Problem: Show all lines of the listing that hold the word "idle".

^^^^^^^^^^^^^^^^

/-! ### The rows one by one

Each by the rule whose form it has. The rows that choose among constructors without fields (log 59), and that of `swap`, are
left to the end of their table. -/

theorem moveRows1_read : ∀ r ∈ moveRows1, r.Reads := by
  simp only [moveRows1, List.forall_mem_cons, List.not_mem_nil, IsEmpty.forall_iff, implies_true, and_true]
  and_intros <;> try first | exact Row.reads_pointer | exact Row.reads_plain
  · refine Row.reads_of_total (by decide) (fun w v => ?_) (base := 0xD298) (fields := put 10 (BitVec.allOnes 2))
    split <;> next hc => exact ⟨_, rfl, by rw [encodeFirst, ← hc, AB.code_ofCode, put_fld], by rintro u ⟨⟩⟩
  · refine Row.reads_of_total (by decide) (fun w v => ?_) (base := 0xD2D8) (fields := put 10 (BitVec.allOnes 2))
    split <;> next hc => exact ⟨_, rfl, by rw [encodeFirst, ← hc, AB.code_ofCode, put_fld], by rintro u ⟨⟩⟩
  · refine Row.reads_of_total (by decide) (fun w v => ?_) (base := 0xD490) (fields := put 5 (BitVec.allOnes 2))
    split <;> next hc => exact ⟨_, rfl, by rw [encodeFirst, ← hc, AB.code_ofCode, put_fld], by rintro u ⟨⟩⟩
  · refine Row.reads_of_total (by decide) (fun w v => ?_) (base := 0xD491) (fields := put 5 (BitVec.allOnes 2))
    split <;> next hc => exact ⟨_, rfl, by rw [encodeFirst, ← hc, AB.code_ofCode, put_fld], by rintro u ⟨⟩⟩

theorem moveRows2_read : ∀ r ∈ moveRows2, r.Reads := by
  simp only [moveRows2, List.forall_mem_cons, List.not_mem_nil, IsEmpty.forall_iff, implies_true, and_true]
  and_intros <;> try first | exact Row.reads_pointer | exact Row.reads_fixed | exact Row.reads_plain
  · exact Row.reads_swap

theorem aluRows1_read : ∀ r ∈ aluRows1, r.Reads := by
  simp only [aluRows1, List.forall_mem_cons, List.not_mem_nil, IsEmpty.forall_iff, implies_true, and_true]
  and_intros <;> first | exact Row.reads_pointer | exact Row.reads_plain

theorem aluRows2_read : ∀ r ∈ aluRows2, r.Reads := by
  simp only [aluRows2, List.forall_mem_cons, List.not_mem_nil, IsEmpty.forall_iff, implies_true, and_true]
  and_intros <;> first | exact Row.reads_pointer | exact Row.reads_plain

theorem aluRows3_read : ∀ r ∈ aluRows3, r.Reads := by
  simp only [aluRows3, List.forall_mem_cons, List.not_mem_nil, IsEmpty.forall_iff, implies_true, and_true]
  and_intros <;> try first | exact Row.reads_pointer | exact Row.reads_plain
  · refine Row.reads_of_total (by decide) (fun w v => ?_) (base := 0x49C0) (fields := put 4 (BitVec.allOnes 2))
    split <;> next hc => exact ⟨_, rfl, by rw [encodeFirst, ← hc, LimOp.code_ofCode, put_fld], by rintro u ⟨⟩⟩

theorem bmuRows_read : ∀ r ∈ bmuRows, r.Reads := by
  simp only [bmuRows, List.forall_mem_cons, List.not_mem_nil, IsEmpty.forall_iff, implies_true, and_true]
  and_intros <;> try first | exact Row.reads_pointer | exact Row.reads_plain
  · refine Row.reads_of_total (by decide) (fun w v => ?_) (base := 0x9060)
      (fields := put 8 (BitVec.allOnes 1) ||| put 0 (BitVec.allOnes 1))
    split <;> next hd hb =>
      exact ⟨_, rfl, by rw [encodeFirst, ← hd, ← hb, AX.code_ofCode, BX.code_ofCode, put_fld, put_fld, BitVec.or_assoc,
        BitVec.and_or_distrib_left], by rintro u ⟨⟩⟩
  · refine Row.reads_of_total (by decide) (fun w v => ?_) (base := 0x9460) (fields := put 0 (BitVec.allOnes 1))
    split <;> next hc => exact ⟨_, rfl, by rw [encodeFirst, ← hc, BX.code_ofCode, put_fld], by rintro u ⟨⟩⟩

theorem mulRows1_read : ∀ r ∈ mulRows1, r.Reads := by
  simp only [mulRows1, List.forall_mem_cons, List.not_mem_nil, IsEmpty.forall_iff, implies_true, and_true]
  and_intros <;> first | exact Row.reads_pointer | exact Row.reads_plain

theorem mulRows2_read : ∀ r ∈ mulRows2, r.Reads := by
  simp only [mulRows2, List.forall_mem_cons, List.not_mem_nil, IsEmpty.forall_iff, implies_true, and_true]
  and_intros <;> first | exact Row.reads_pointer | exact Row.reads_plain

theorem loopRows_read : ∀ r ∈ loopRows, r.Reads := by
  simp only [loopRows, List.forall_mem_cons, List.not_mem_nil, IsEmpty.forall_iff, implies_true, and_true]
  and_intros <;> first | exact Row.reads_fixed | exact Row.reads_plain

theorem branchRows_read : ∀ r ∈ branchRows, r.Reads := by
  simp only [branchRows, List.forall_mem_cons, List.not_mem_nil, IsEmpty.forall_iff, implies_true, and_true]
  and_intros <;> try first | exact Row.reads_fixed | exact Row.reads_plain
  · refine Row.reads_of_total (by decide) (fun w v => ?_) (base := 0xD480) (fields := put 8 (BitVec.allOnes 1))
    split <;> next hc => exact ⟨_, rfl, by rw [encodeFirst, ← hc, AX.code_ofCode, put_fld], by rintro u ⟨⟩⟩

theorem controlRows_read : ∀ r ∈ controlRows, r.Reads := by
  simp only [controlRows, List.forall_mem_cons, List.not_mem_nil, IsEmpty.forall_iff, implies_true, and_true]
  and_intros <;> first | exact Row.reads_pointer | exact Row.reads_fixed | exact Row.reads_plain

theorem rows_read : ∀ r ∈ rows, r.Reads := by
  simp only [rows, List.forall_mem_append]
  exact ⟨⟨⟨⟨⟨⟨⟨⟨⟨⟨moveRows1_read, moveRows2_read⟩, aluRows1_read⟩, aluRows2_read⟩, aluRows3_read⟩, bmuRows_read⟩,
    mulRows1_read⟩, mulRows2_read⟩, loopRows_read⟩, branchRows_read⟩, controlRows_read⟩

/-! ### The patterns of the tables and the rows of the decoder (R150 to R157) -/

/-- The pattern of `min` (R150), whose row is cut at the words that are `movr (rN), abXh` too (R157). -/
def minPattern : Pattern := ⟨0xF8E0, 0x8860, 0x0407, false⟩

/-- Every pattern but that of `min` has a row of its own. -/
theorem pattern_has_row : ∀ p ∈ patterns, p = minPattern ∨ ∃ r ∈ rows, r.mask = p.mask ∧ r.bits = p.bits := by
  decide +kernel

theorem min_has_rows : (∃ r ∈ rows, r.mask = 0xFCE0 ∧ r.bits = 0x8C60) ∧
    (∃ r ∈ rows, r.mask = 0xFCE4 ∧ r.bits = 0x8860) ∧ ∃ r ∈ rows, r.mask = 0xFCE4 ∧ r.bits = 0x8864 := by
  decide +kernel

theorem swap_has_row : ∃ r ∈ rows, r.mask = 0xFFC0 ∧ r.bits = 0x4980 := by decide +kernel

/-- What has all words of a pattern with an rN field has such a field too. -/
theorem pointer_of_within : ∀ p ∈ patterns, p.pointer = true →
    ∀ q ∈ patterns, within p.mask p.bits q = true → q.pointer = true := by
  decide +kernel

/-- No pattern ignores a bit that it fixes. -/
theorem keptBits_spec : ∀ p ∈ patterns, (keptBits p).toNat &&& p.mask = p.mask ∧
    (keptBits p).toNat ||| p.ignored = 0xFFFF ∧ p.ignored < 2 ^ 16 := by
  decide +kernel

section Patterns

variable {w v : Word} {i : Instr} {p : Pattern}

theorem row_has_of_eq {mask bits : Nat} (h : ∃ r ∈ rows, r.mask = mask ∧ r.bits = bits) (hw : w.toNat &&& mask = bits) :
    ∃ r ∈ rows, r.Has w := by
  obtain ⟨r, hr, rfl, rfl⟩ := h
  exact ⟨r, hr, hw⟩
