-- ==== Sys2Proof/Safety.lean ====
section
/-! DEFINITION. The terms statements about runs use: runs, the invariant of the block, and the four operations as
functions of their input (30_encoding.md R98; 40_rle_encoder.md R130; 41_rle_decoder.md R149; 43_dict_decoder.md
R211). -/

namespace Sys2Proof.Machine

/-! ## Runs -/

/-- `k` steps of the block at given capacities, stopping where a step does not answer a next state. -/
def runWith (caps : Config.Caps) : Nat → State → Res
  | 0, s => .next s
  | k + 1, s => andThen (stepWith caps s) (runWith caps k)

/-- The host's turns for one run: START, the input bytes in order, the end mark (70_reset_and_hazards.md R273). -/
def runTurns (c : Byte) (input : List Byte) : List HostTurn := .start c :: (input.map .supply ++ [.endInput])

/-- A turn on which the host does something to the block: no idle turn and no read. -/
def HostTurn.acts : HostTurn → Bool
  | .reset | .start _ | .supply _ | .endInput => true
  | .read _ | .idle => false

/-- `h` is a schedule of one run: the turns of `runTurns`, with idle turns, on which the engine moves, and reads wherever
the host likes (20_memory.md R81, 44_control.md R224, R233; log 2). -/
abbrev IsSchedule (c : Byte) (input : List Byte) (h : List HostTurn) : Prop :=
  h.filter HostTurn.acts = runTurns c input

/-- From `s`, the block reaches `t` in some number of steps. -/
def Reaches (caps : Config.Caps) (s t : State) : Prop := ∃ k, runWith caps k s = .next t

/-! ## The invariant -/

/-- The command whose engine a phase belongs to (10_state.md R23). -/
def Phase.engine : Phase → Option Byte
  | .halt => none
  | .dLoad | .dCalc | .dHdr | .dDict | .dCode | .dClose => some 0x00#8
  | .eLoad | .eHdr | .eDict | .eCalc | .eCode | .eEmit => some 0x01#8
  | .rScan | .rFlush => some 0x02#8
  | .xRead => some 0x03#8

/-- The phases an engine enters only when its whole input has been read (20_memory.md R83). -/
def Phase.afterInput : Phase → Bool
  | .rFlush | .dCalc | .dHdr | .dDict | .dCode | .dClose | .eHdr | .eDict | .eCalc | .eCode | .eEmit => true
  | .halt | .rScan | .xRead | .dLoad | .eLoad => false

/-- Tables and buffers keep their canonical form, and the tables of 256 entries list no entry that does not exist
(10_state.md R33 to R35). -/
structure TablesOk (s : State) : Prop where
  seen_wf : Table.wf s.seen
  dict_wf : Memory.wf s.dict
  idx_wf : Memory.wf s.idx
  msg_wf : Memory.wf s.msg
  ibuf_wf : Memory.wf s.ibuf
  seen_lt : ∀ c ∈ s.seen, c.1 < 256
  dict_lt : ∀ c ∈ s.dict, c.1 < 256
  idx_lt : ∀ c ∈ s.idx, c.1 < 256

/-- `0 <= ipos <= 8*B_in` (10_state.md R26), and a closed output is whole bytes (10_state.md R28). -/
structure StreamsOk (s : State) : Prop where
  ipos_le : s.ipos ≤ 8 * s.inBytes.length
  closed_whole : s.closed = true → s.obits.length % 8 = 0

/-- `CMD`, `STATUS`, `ERR`, `PHASE` and `closed` fit together (10_state.md R22 to R24; 44_control.md R225, R226, R231). -/
structure ControlOk (s : State) : Prop where
  busy_iff : s.status = .busy ↔ s.phase ≠ .halt
  busy_open : s.status = .busy → s.closed = false
  busy_engine : s.status = .busy → s.phase.engine = some s.cmd
  error_iff : s.status = .error ↔ s.err ≠ .none
  ended_closed : s.status = .done ∨ s.status = .error → s.closed = true
  input_read : s.status = .done ∨ s.phase.afterInput = true → s.inEmpty = true

/-- What the dictionary encoder has collected from the bytes read so far (42_dict_encoder.md R165). -/
structure DictOk (s : State) : Prop where
  unique_eq : s.unique.toNat = s.seen.length
  msg_seen : ∀ k < s.length, Table.read s.seen (Table.read s.msg k).toNat = 1#1
  seen_code : ∀ v < 256, Table.read s.seen v = 1#1 →
    (Table.read s.idx v).toNat < s.unique.toNat ∧ (Table.read s.dict (Table.read s.idx v).toNat).toNat = v
  code_seen : ∀ i < s.unique.toNat, Table.read s.seen (Table.read s.dict i).toNat = 1#1 ∧
    (Table.read s.idx (Table.read s.dict i).toNat).toNat = i

/-- The dictionary encoder's computed registers (42_dict_encoder.md R166, R167). -/
structure EncWidthsOk (s : State) : Prop where
  cw_eq : s.cw.toNat = codeWidth s.unique.toNat
  rem_eq : s.rem.toNat = remainder s.cw.toNat s.length

/-- The dictionary decoder's stream holds its dictionary (43_dict_decoder.md R196, R197). -/
structure DecDictOk (s : State) : Prop where
  unique_eq : s.unique = resolveUnique s.U s.B
  fits : 11 + 8 * s.unique.toNat ≤ 8 * s.B

/-- The dictionary decoder's computed registers: the stream is the header, the dictionary, `n` codes and the padding
(43_dict_decoder.md R198 to R202). -/
structure DecWidthsOk (s : State) : Prop where
  cw_eq : s.cw.toNat = codeWidth s.unique.toNat
  pad_eq : s.pad.toNat = padOf s.rem.toNat
  total : 11 + 8 * s.unique.toNat + s.cw.toNat * s.n + s.pad.toNat = 8 * s.B
  nonempty : 0 < s.n → 0 < s.unique.toNat

/-- What holds of the running engine's registers between steps, by `PHASE`. -/
def PhaseOk (s : State) : Prop :=
  match s.phase with
  | .halt => True
  | .rScan => s.valueCount.toNat < Config.MAX ∧ s.obits.length % 8 = 0
  | .rFlush => s.valueCount.toNat < Config.MAX ∧ s.obits.length % 8 = 0
  | .xRead => s.ipos % 8 = 0
  | .dLoad => s.ipos = 8 * s.length ∧ s.obits = [] ∧ DictOk s
  | .dCalc => s.obits = [] ∧ DictOk s
  | .dHdr => s.obits = [] ∧ DictOk s ∧ EncWidthsOk s
  | .dDict => s.j ≤ s.unique.toNat ∧ s.obits.length = entryAddr s.j ∧ DictOk s ∧ EncWidthsOk s
  | .dCode => s.j ≤ s.length ∧ s.obits.length = codeAddr s.unique.toNat s.cw.toNat s.j ∧ DictOk s ∧ EncWidthsOk s
  | .dClose => s.obits.length = codeAddr s.unique.toNat s.cw.toNat s.length ∧ DictOk s ∧ EncWidthsOk s
  | .eLoad => s.ipos = 8 * s.B ∧ s.obits = []
  | .eHdr => s.ipos = 8 * s.B ∧ s.obits = []
  | .eDict => s.obits = [] ∧ 2 ≤ s.B ∧ s.unique = resolveUnique s.U s.B ∧ s.j ≤ s.unique.toNat
  | .eCalc => s.obits = [] ∧ DecDictOk s
  | .eCode => s.obits = [] ∧ DecDictOk s ∧ DecWidthsOk s ∧ s.j ≤ s.n
  | .eEmit => s.obits.length = 8 * s.j ∧ DecDictOk s ∧ DecWidthsOk s ∧ s.j ≤ s.n

/-- The invariant of the block between steps. -/
structure Invariant (s : State) : Prop where
  tables : TablesOk s
  streams : StreamsOk s
  control : ControlOk s
  phase_ok : PhaseOk s

/-! ## The operations as functions of their input -/

/-- The bit sequence whose maximal runs have these lengths, the first of value `v` (40_rle_encoder.md R130). -/
def expandRuns : Bool → List Nat → List Bool
  | _, [] => []
  | v, L :: Ls => List.replicate L v ++ expandRuns (!v) Ls

/-- The counts of R130's points 2 and 3 for the runs of these lengths. -/
def runCounts : List Nat → List Nat
  | [] => []
  | [L] => List.replicate (L / Config.MAX) 0 ++ (if L % Config.MAX = 0 then [] else [L % Config.MAX])
  | L :: Ls => List.replicate (L / Config.MAX) 0 ++ L % Config.MAX :: runCounts Ls

/-- All the counts of R130: one escape first where the input begins with a 1 bit. -/
def rcompCounts (v : Bool) (Ls : List Nat) : List Nat :=
  (if v = true ∧ Ls ≠ [] then [0] else []) ++ runCounts Ls

/-- The bits a run-length stream decodes to, the first run of value `v` (41_rle_decoder.md R149). -/
def rexpBits : Bool → List Byte → List Bool
  | _, [] => []
  | v, c :: cs =>
    if c = 0#8 then List.replicate Config.MAX v ++ rexpBits v cs else List.replicate c.toNat v ++ rexpBits (!v) cs

/-- The distinct bytes of a message in first-occurrence order (10_state.md R34). -/
def firstOccurrences (m : List Byte) : List Byte := m.foldl (fun d b => if b ∈ d then d else d ++ [b]) []

/-- Zero bits up to a whole byte (20_memory.md R70). -/
def padToByte (bits : List Bool) : List Bool := bits ++ List.replicate ((8 - bits.length % 8) % 8) false

/-- The dictionary stream of a message before its padding (30_encoding.md R98). -/
def dictStream (m : List Byte) : List Bool :=
  let d := firstOccurrences m
  bitsOf 3 (remainder (codeWidth d.length) m.length) ++ bitsOf 8 (storedUnique d.length) ++
    d.flatMap (fun b => bitsOf 8 b.toNat) ++ m.flatMap (fun b => bitsOf (codeWidth d.length) (d.idxOf b))

/-- The unsigned value of the `n` stream bits from `addr` (00_scope.md R18, 43_dict_decoder.md R193). -/
def fieldAt (bits : List Bool) (addr n : Nat) : Nat := natOf ((bits.drop addr).take n)

/-- The message of a stream whose counts have been checked: `dict[c_0], ..., dict[c_{n-1}]`, or the error of the first
code that is not below `unique` (43_dict_decoder.md R203, R204, R211). -/
def expandCodes (bits : List Bool) (unique n : Nat) : Except ErrCode (List Byte) :=
  let cw := codeWidth unique
  let codes := (List.range n).map fun k => fieldAt bits (codeAddr unique cw k) cw
  if codes.all (fun c => decide (c < unique)) then
    .ok (codes.map fun c => BitVec.ofNat 8 (fieldAt bits (entryAddr c) 8))
  else .error .format

/-- The dictionary decoder as a function of a stream within the capacity: the checks in their order, then the message
(43_dict_decoder.md R208, R211). -/
def expandDict (stream : List Byte) : Except ErrCode (List Byte) :=
  let bits := bytesBits stream
  let u := (resolveUnique (BitVec.ofNat 8 (fieldAt bits 3 8)) stream.length).toNat
  let payload : Int := (bits.length : Int) - padOf (fieldAt bits 0 3) - 11 - 8 * u
  if bits.length < 11 then .error .malformed
  else if bits.length < 11 + 8 * u then .error .malformed
  else if payload < 0 then .error .format
  else if u = 0 ∧ payload ≠ 0 then .error .format
  else if payload % codeWidth u ≠ 0 then .error .malformed
  else expandCodes bits u (payload / codeWidth u).toNat

/-- An ended run has this result: the message with `DONE`, or the error with `ERROR` (44_control.md R230). -/
def State.hasResult (s : State) (r : Except ErrCode (List Byte)) : Prop :=
  match r with
  | .ok out => s.result = some (.done, .none, some out)
  | .error e => s.result = some (.error, e, none)

/-- The inputs on which the run-length pair is lossless: none, or a first run of 0 bits and no run but the last of a
length divisible by `MAX` (41_rle_decoder.md R150). -/
def RunLengthDomain (v : Bool) (Ls : List Nat) : Prop :=
  Ls = [] ∨ (v = false ∧ ∀ L ∈ Ls.dropLast, L % Config.MAX ≠ 0)

end Sys2Proof.Machine
end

^^^^^^^^^^^^^^^^

Task result:
/-- A turn on which the host does something to the block: no idle turn and no read. -/
  | .read _ | .idle => false
/-- `h` is a schedule of one run: the turns of `runTurns`, with idle turns, on which the engine moves, and reads wherever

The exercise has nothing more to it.